Problem to work on: Your job is to copy the data that follows exactly, every line included.

Supplied data:
--*--

-- ==== Sys2Proof/Laws/Frames.lean ====
section
/-! SUPPORT. The frames of the shared operations that choose between updates: what each leaves as it was. -/

namespace Sys2Proof.Machine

--*--

Solved exercise:
-- ==== Sys2Proof/Laws/Frames.lean ====
section
/-! SUPPORT. The frames of the shared operations that choose between updates: what each leaves as it was. -/

namespace Sys2Proof.Machine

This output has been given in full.